------ Input material

-- ==== Sys2Proof/Laws/Frames.lean ====
section
/-!
SUPPORT. The frames of the shared operations: which parts of the state each leaves as they are.
-/

namespace Sys2Proof.Machine

variable (s : State)

/-- A fold of operations that each leave a part of the state leaves that part. -/
theorem foldl_frame {α β : Type} (g : State → β) (f : State → α → State) (h : ∀ t a, g (f t a) = g t) (l : List α)
    (t : State) : g (l.foldl f t) = g t := by
  induction l generalizing t with
  | nil => rfl
  | cons a l ih => rw [List.foldl_cons, ih, h]

/-! ### modBay -/

@[simp] theorem State.modBay_phase (b : BayId) (f : Bay → Bay) : (s.modBay b f).phase = s.phase := by
  unfold State.modBay; try dsimp only
  (repeat' split) <;> simp
@[simp] theorem State.modBay_retention (b : BayId) (f : Bay → Bay) : (s.modBay b f).retention = s.retention := by
  unfold State.modBay; try dsimp only
  (repeat' split) <;> simp
@[simp] theorem State.modBay_lastStart (b : BayId) (f : Bay → Bay) : (s.modBay b f).lastStart = s.lastStart := by
  unfold State.modBay; try dsimp only
  (repeat' split) <;> simp
@[simp] theorem State.modBay_lines (b : BayId) (f : Bay → Bay) : (s.modBay b f).lines = s.lines := by
  unfold State.modBay; try dsimp only
  (repeat' split) <;> simp
@[simp] theorem State.modBay_slots (b : BayId) (f : Bay → Bay) : (s.modBay b f).slots = s.slots := by
  unfold State.modBay; try dsimp only
  (repeat' split) <;> simp
@[simp] theorem State.modBay_tallies (b : BayId) (f : Bay → Bay) : (s.modBay b f).tallies = s.tallies := by
  unfold State.modBay; try dsimp only
  (repeat' split) <;> simp
@[simp] theorem State.modBay_access (b : BayId) (f : Bay → Bay) : (s.modBay b f).access = s.access := by
  unfold State.modBay; try dsimp only
  (repeat' split) <;> simp
@[simp] theorem State.modBay_arb (b : BayId) (f : Bay → Bay) : (s.modBay b f).arb = s.arb := by
  unfold State.modBay; try dsimp only
  (repeat' split) <;> simp
@[simp] theorem State.modBay_chamber (b : BayId) (f : Bay → Bay) : (s.modBay b f).chamber = s.chamber := by
  unfold State.modBay; try dsimp only
  (repeat' split) <;> simp
@[simp] theorem State.modBay_feed (b : BayId) (f : Bay → Bay) : (s.modBay b f).feed = s.feed := by
  unfold State.modBay; try dsimp only
  (repeat' split) <;> simp
@[simp] theorem State.modBay_zones (b : BayId) (f : Bay → Bay) : (s.modBay b f).zones = s.zones := by
  unfold State.modBay; try dsimp only
  (repeat' split) <;> simp
@[simp] theorem State.modBay_detectors (b : BayId) (f : Bay → Bay) : (s.modBay b f).detectors = s.detectors := by
  unfold State.modBay; try dsimp only
  (repeat' split) <;> simp
@[simp] theorem State.modBay_sensors (b : BayId) (f : Bay → Bay) : (s.modBay b f).sensors = s.sensors := by
  unfold State.modBay; try dsimp only
  (repeat' split) <;> simp
@[simp] theorem State.modBay_settings (b : BayId) (f : Bay → Bay) : (s.modBay b f).settings = s.settings := by
  unfold State.modBay; try dsimp only
  (repeat' split) <;> simp
@[simp] theorem State.modBay_line (b : BayId) (f : Bay → Bay) : (s.modBay b f).line = s.line := by
  unfold State.modBay; try dsimp only
  (repeat' split) <;> simp
@[simp] theorem State.modBay_plant (b : BayId) (f : Bay → Bay) : (s.modBay b f).plant = s.plant := by
  unfold State.modBay; try dsimp only
  (repeat' split) <;> simp
@[simp] theorem State.modBay_freeCount (b : BayId) (f : Bay → Bay) : (s.modBay b f).freeCount = s.freeCount := by
  unfold State.modBay; try dsimp only
  (repeat' split) <;> simp
@[simp] theorem State.modBay_pending (b : BayId) (f : Bay → Bay) : (s.modBay b f).pending = s.pending := by
  unfold State.modBay; try dsimp only
  (repeat' split) <;> simp
@[simp] theorem State.modBay_record (b : BayId) (f : Bay → Bay) (j : Slot) : (s.modBay b f).record j = s.record j := by
  unfold State.modBay; try dsimp only
  (repeat' split) <;> simp
@[simp] theorem State.modBay_zone (b : BayId) (f : Bay → Bay) (z' : ZoneId) : (s.modBay b f).zone z' = s.zone z' := by
  unfold State.modBay; try dsimp only
  (repeat' split) <;> simp
@[simp] theorem State.modBay_detector (b : BayId) (f : Bay → Bay) (d' : DetId) : (s.modBay b f).detector d' = s.detector d' := by
  unfold State.modBay; try dsimp only
  (repeat' split) <;> simp
@[simp] theorem State.modBay_running (b : BayId) (f : Bay → Bay) : (s.modBay b f).running = s.running := by
  unfold State.modBay; try dsimp only
  (repeat' split) <;> simp
@[simp] theorem State.modBay_bayCfg (b : BayId) (f : Bay → Bay) (b' : BayId) : (s.modBay b f).bayCfg b' = s.bayCfg b' := by
  unfold State.modBay; try dsimp only
  (repeat' split) <;> simp
@[simp] theorem State.modBay_classCfg (b : BayId) (f : Bay → Bay) (k' : ClassId) : (s.modBay b f).classCfg k' = s.classCfg k' := by
  unfold State.modBay; try dsimp only
  (repeat' split) <;> simp
@[simp] theorem State.modBay_zoneCfg (b : BayId) (f : Bay → Bay) (z' : ZoneId) : (s.modBay b f).zoneCfg z' = s.zoneCfg z' := by
  unfold State.modBay; try dsimp only
  (repeat' split) <;> simp
@[simp] theorem State.modBay_port (b : BayId) (f : Bay → Bay) (q : Port) : (s.modBay b f).port q = s.port q := by
  unfold State.modBay; try dsimp only
  (repeat' split) <;> simp

/-! ### wake -/

@[simp] theorem State.wake_phase (e : Engine) : (s.wake e).phase = s.phase := by
  unfold State.wake; try dsimp only
  (repeat' split) <;> simp
@[simp] theorem State.wake_retention (e : Engine) : (s.wake e).retention = s.retention := by
  unfold State.wake; try dsimp only
  (repeat' split) <;> simp
@[simp] theorem State.wake_lastStart (e : Engine) : (s.wake e).lastStart = s.lastStart := by
  unfold State.wake; try dsimp only
  (repeat' split) <;> simp
@[simp] theorem State.wake_lines (e : Engine) : (s.wake e).lines = s.lines := by
  unfold State.wake; try dsimp only
  (repeat' split) <;> simp
@[simp] theorem State.wake_slots (e : Engine) : (s.wake e).slots = s.slots := by
  unfold State.wake; try dsimp only
  (repeat' split) <;> simp
@[simp] theorem State.wake_tallies (e : Engine) : (s.wake e).tallies = s.tallies := by
  unfold State.wake; try dsimp only
  (repeat' split) <;> simp
@[simp] theorem State.wake_access (e : Engine) : (s.wake e).access = s.access := by
  unfold State.wake; try dsimp only
  (repeat' split) <;> simp
@[simp] theorem State.wake_bays (e : Engine) : (s.wake e).bays = s.bays := by
  unfold State.wake; try dsimp only
  (repeat' split) <;> simp
@[simp] theorem State.wake_chamber (e : Engine) : (s.wake e).chamber = s.chamber := by
  unfold State.wake; try dsimp only
  (repeat' split) <;> simp
@[simp] theorem State.wake_feed (e : Engine) : (s.wake e).feed = s.feed := by
  unfold State.wake; try dsimp only
  (repeat' split) <;> simp
@[simp] theorem State.wake_zones (e : Engine) : (s.wake e).zones = s.zones := by
  unfold State.wake; try dsimp only
  (repeat' split) <;> simp
@[simp] theorem State.wake_detectors (e : Engine) : (s.wake e).detectors = s.detectors := by
  unfold State.wake; try dsimp only
  (repeat' split) <;> simp
@[simp] theorem State.wake_sensors (e : Engine) : (s.wake e).sensors = s.sensors := by
  unfold State.wake; try dsimp only
  (repeat' split) <;> simp
@[simp] theorem State.wake_settings (e : Engine) : (s.wake e).settings = s.settings := by
  unfold State.wake; try dsimp only
  (repeat' split) <;> simp
@[simp] theorem State.wake_line (e : Engine) : (s.wake e).line = s.line := by
  unfold State.wake; try dsimp only
  (repeat' split) <;> simp
@[simp] theorem State.wake_plant (e : Engine) : (s.wake e).plant = s.plant := by
  unfold State.wake; try dsimp only
  (repeat' split) <;> simp
@[simp] theorem State.wake_freeCount (e : Engine) : (s.wake e).freeCount = s.freeCount := by
  unfold State.wake; try dsimp only
  (repeat' split) <;> simp
@[simp] theorem State.wake_pending (e : Engine) : (s.wake e).pending = s.pending := by
  unfold State.wake; try dsimp only
  (repeat' split) <;> simp
@[simp] theorem State.wake_bay (e : Engine) (b' : BayId) : (s.wake e).bay b' = s.bay b' := by
  unfold State.wake; try dsimp only
  (repeat' split) <;> simp
@[simp] theorem State.wake_record (e : Engine) (j : Slot) : (s.wake e).record j = s.record j := by
  unfold State.wake; try dsimp only
  (repeat' split) <;> simp
@[simp] theorem State.wake_zone (e : Engine) (z' : ZoneId) : (s.wake e).zone z' = s.zone z' := by
  unfold State.wake; try dsimp only
  (repeat' split) <;> simp
@[simp] theorem State.wake_detector (e : Engine) (d' : DetId) : (s.wake e).detector d' = s.detector d' := by
  unfold State.wake; try dsimp only
  (repeat' split) <;> simp
@[simp] theorem State.wake_running (e : Engine) : (s.wake e).running = s.running := by
  unfold State.wake; try dsimp only
  (repeat' split) <;> simp
@[simp] theorem State.wake_bayCfg (e : Engine) (b' : BayId) : (s.wake e).bayCfg b' = s.bayCfg b' := by
  unfold State.wake; try dsimp only
  (repeat' split) <;> simp
@[simp] theorem State.wake_classCfg (e : Engine) (k' : ClassId) : (s.wake e).classCfg k' = s.classCfg k' := by
  unfold State.wake; try dsimp only
  (repeat' split) <;> simp
@[simp] theorem State.wake_zoneCfg (e : Engine) (z' : ZoneId) : (s.wake e).zoneCfg z' = s.zoneCfg z' := by
  unfold State.wake; try dsimp only
  (repeat' split) <;> simp
@[simp] theorem State.wake_port (e : Engine) (q : Port) : (s.wake e).port q = s.port q := by
  unfold State.wake; try dsimp only
  (repeat' split) <;> simp
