/-- The binding of a record at a zone that stands as voted (R66, R85). -/
theorem State.bindBay_eq {k : ClassCfg} {rating : Nat} (hv : s.Voted (bayZone b)) (hp : (s.bay b).pack = none)
    (hk : s.settings.classes.get r.cls = some k) (hr : (s.bayCfg b).rating = some rating) :
    s.bindBay i r b = (s.setRecord i (some { r with stage := .probing, bay := some b, rebounds := 0 })).setBay b
      ((s.bay b).bound i r (max 10 (derate r.flags.isolationFault (derate r.flags.damaged (min rating (k.cRate * r.capacity / 10)))))) := by
  have hlimit : ((s.setRecord i (some { r with stage := .probing, bay := some b, rebounds := 0 })).modBay b
      (fun x => x.bind { slot := i, tag := r.tag } r)).computeLimit b
      = (s.setRecord i (some { r with stage := .probing, bay := some b, rebounds := 0 })).setBay b
        { (s.bay b).bound i r (max 10 (derate r.flags.isolationFault (derate r.flags.damaged
            (min rating (k.cRate * r.capacity / 10))))) with pack := none } := by
    simp only [State.computeLimit, State.modBay, State.bay_setBay_same, Bay.bind, State.rating, currentLimit, State.setBay_bayCfg,
      State.setRecord_bayCfg, State.setBay_classCfg, State.setRecord_classCfg, hr, s.classCfg_eq _ k hk, State.setBay_setBay,
      State.setRecord_bay, derate, Option.getD_some, hp]
    rfl
  show ((State.modBay _ b _).computeLimit b).packJoin b = _
  rw [hlimit, State.packJoin_voted _ (by rw [State.bay_setBay_same]), State.setBay_setBay, State.bay_setBay_same]
  · rfl
  · have hc : ∀ u : State, (∀ a, (u.bay a).pack = (s.bay a).pack) → u.zones = s.zones → u.detectors = s.detectors →
        u.settings = s.settings → u.Voted (bayZone b) := fun u hpk hz hd hs => by
      have hzone : u.zone (bayZone b) = s.zone (bayZone b) := by simp only [State.zone, hz]
      unfold State.Voted
      rw [State.channelStates_congr (bayZone b) (by rw [hzone]) (by rw [hs]) hd hpk, hzone]
      exact hv
    refine hc _ (fun a => ?_) rfl rfl rfl
    rw [State.bay_setBay]
    split
    · next e => rw [e, hp]
    · rfl

/-- Settles O32: the checks of ASSIGN_BAY one by one, and the bound state, in which the zone's vote stands. -/
theorem assignBayBindsTheRecord : Obligations.AssignBayBindsTheRecord := by
  intro p s i r b hf hu hm ht
  have ho : operandsOk (.assignBay p r.tag b.1) = true := by simp [operandsOk, ht, within]; omega
  have hg : (s.setAccess (.port p)).grantAssign p r.tag b.1 =
      if r.stage ≠ .waiting then (s.setAccess (.port p)).refuse .wrongStage
      else if r.flags.quarantine then (s.setAccess (.port p)).refuse .quarantined
      else if (s.settings.classes.get r.cls).isNone then (s.setAccess (.port p)).refuse .classUnset
      else if (s.bay b).mode.busy then (s.setAccess (.port p)).refuse .bayBusy
      else if (s.bay b).mode ≠ .idle ∨ (s.bay b).link = .lost then (s.setAccess (.port p)).refuse .bayUnavailable
      else if (s.zone (bayZone b)).state = .alarm then (s.setAccess (.port p)).refuse .zoneAlarm
      else ((s.setAccess (.port p)).bindBay i r b).withRecord i := State.grantAssign_eq hu (s.mayAct_setAccess _ hm)
  have refused : ∀ st, (s.setAccess (.port p)).grantAssign p r.tag b.1 = (s.setAccess (.port p)).refuse st →
      exec (.assignBay p r.tag b.1) s = .next (s.answer p 0x20 (.refuse st)) := fun st h =>
    exec_granted_refused hf rfl rfl ho (congrArg some h)
  refine ⟨fun h => refused _ (by rw [hg, if_pos h]), fun h hq => refused _ (by rw [hg, if_neg (not_not_intro h), if_pos hq]),
    fun h hq => ⟨fun hc => refused _ (by rw [hg, if_neg (not_not_intro h), if_neg (by simp [hq]), if_pos (by simp [hc])]),
      fun k hk => ?_⟩⟩
  have hset : (s.setAccess (.port p)).grantAssign p r.tag b.1 =
      if (s.bay b).mode.busy then (s.setAccess (.port p)).refuse .bayBusy
      else if (s.bay b).mode ≠ .idle ∨ (s.bay b).link = .lost then (s.setAccess (.port p)).refuse .bayUnavailable
      else if (s.zone (bayZone b)).state = .alarm then (s.setAccess (.port p)).refuse .zoneAlarm
      else ((s.setAccess (.port p)).bindBay i r b).withRecord i := by
    rw [hg, if_neg (not_not_intro h), if_neg (by simp [hq]), if_neg (by simp [hk])]
  refine ⟨fun hb => refused _ (by rw [hset, if_pos ((BayState.busy_iff _).mpr hb)]), fun hb => refused _ ?_,
    fun hidle hlink hz => refused _ (by rw [hset, if_neg (by simp [hidle, BayState.busy]), if_neg (by simp [hidle, hlink]),
      if_pos hz]),
    fun hidle hlink hz hv hpack rating hrate => ?_⟩
  · rcases hb with hb | hb | ⟨hb, hl⟩
    · rw [hset, if_neg (by simp [hb, BayState.busy]), if_pos (by simp [hb])]
    · rw [hset, if_neg (by simp [hb, BayState.busy]), if_pos (by simp [hb])]
    · rw [hset, if_neg (by simp [hb, BayState.busy]), if_pos (by simp [hl])]
  · refine exec_granted_settled hf rfl rfl ho (congrArg some ?_)
      (State.Quiet.settled (State.Quiet.stays (s := s.setRecord i _) (hf.2.same rfl rfl rfl rfl) (.bay rfl)))
    rw [hset, if_neg (by simp [hidle, BayState.busy]), if_neg (by simp [hidle, hlink]), if_neg hz,
      State.bindBay_eq (s := s.setAccess (.port p)) hv hpack hk hrate, State.withRecord, State.recordReply]
    have hrec : ∀ x, (((s.setAccess (.port p)).setRecord i (some { r with stage := .probing, bay := some b, rebounds := 0 })).setBay b
        x).record i = some { r with stage := .probing, bay := some b, rebounds := 0 } := fun x => by simp
    rw [hrec]
    rfl

end Sys2Proof.Machine
end

section
/-!
PROOFS. ABORT_BAY at a free table (R67), and the end of a binding: what the record, the tallies, the channel and the zone become
(R64, R82, R155).
-/

namespace Sys2Proof.Machine

variable {c : Cause} {s t : State} {p : Port} {i : Slot} {r : Rec} {b : BayId} {e : Entry}

/-! ### The end of a binding -/

/-- The record and the energy total after the end of a binding that adds `n` watt-hours (R23, R64, R82). -/
theorem State.releaseRecord_eq (s : State) (b : BayId) (e : Entry) (r : Rec) (g : Rec → Rec) : s.releaseRecord b e r g =
    (s.setRecord e.slot (some (g { r with energy := min 999999 (r.energy + (s.bay b).unbindEnergy e), bay := none }))).setTallies
      { s.tallies with energyTotal := min 4294967295 (s.tallies.energyTotal + (s.bay b).unbindEnergy e) } := by
  have hswap : ∀ (q q' : Option Rec) (a : Tallies), ((s.setRecord e.slot q).setTallies a).setRecord e.slot q'
      = ((s.setRecord e.slot q).setRecord e.slot q').setTallies a := fun _ _ _ => rfl
  unfold State.releaseRecord State.creditEnergy
  dsimp only
  rw [hswap, State.setRecord_setRecord]
  rfl

/-- With no write waiting only the rounding is added (R82). -/
theorem Bay.unbindEnergy_quiet {x : Bay} (h : x.writes = []) (e : Entry) : x.unbindEnergy e = if 18000000 ≤ x.frac then 1 else 0 := by
  simp [Bay.unbindEnergy, Bay.carriesOf, h, roundUp]

/-- The zone's vote after the end of a binding does not enter ALARM, when the zone stood as voted (R155, R162). -/
theorem State.release_calm {x : Bay} {q : Option Rec} {a : Tallies} (h : s.Voted (bayZone b)) (hx : x.pack = none) :
    let u := ((s.setRecord i q).setTallies a).setBay b x
    voteOf (u.zone (bayZone b)).state (u.channelStates (bayZone b)) = .alarm → (u.zone (bayZone b)).state = .alarm :=
  State.leave_calm (s := s) rfl rfl rfl (fun k hk => by rw [State.bay_setBay, if_neg hk]; rfl) (by rw [State.bay_setBay_same, hx]) h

------------

_Task description_
Say how many lines of the data include the word "freeCount". Respond with the number alone.

_Solution to the problem_
2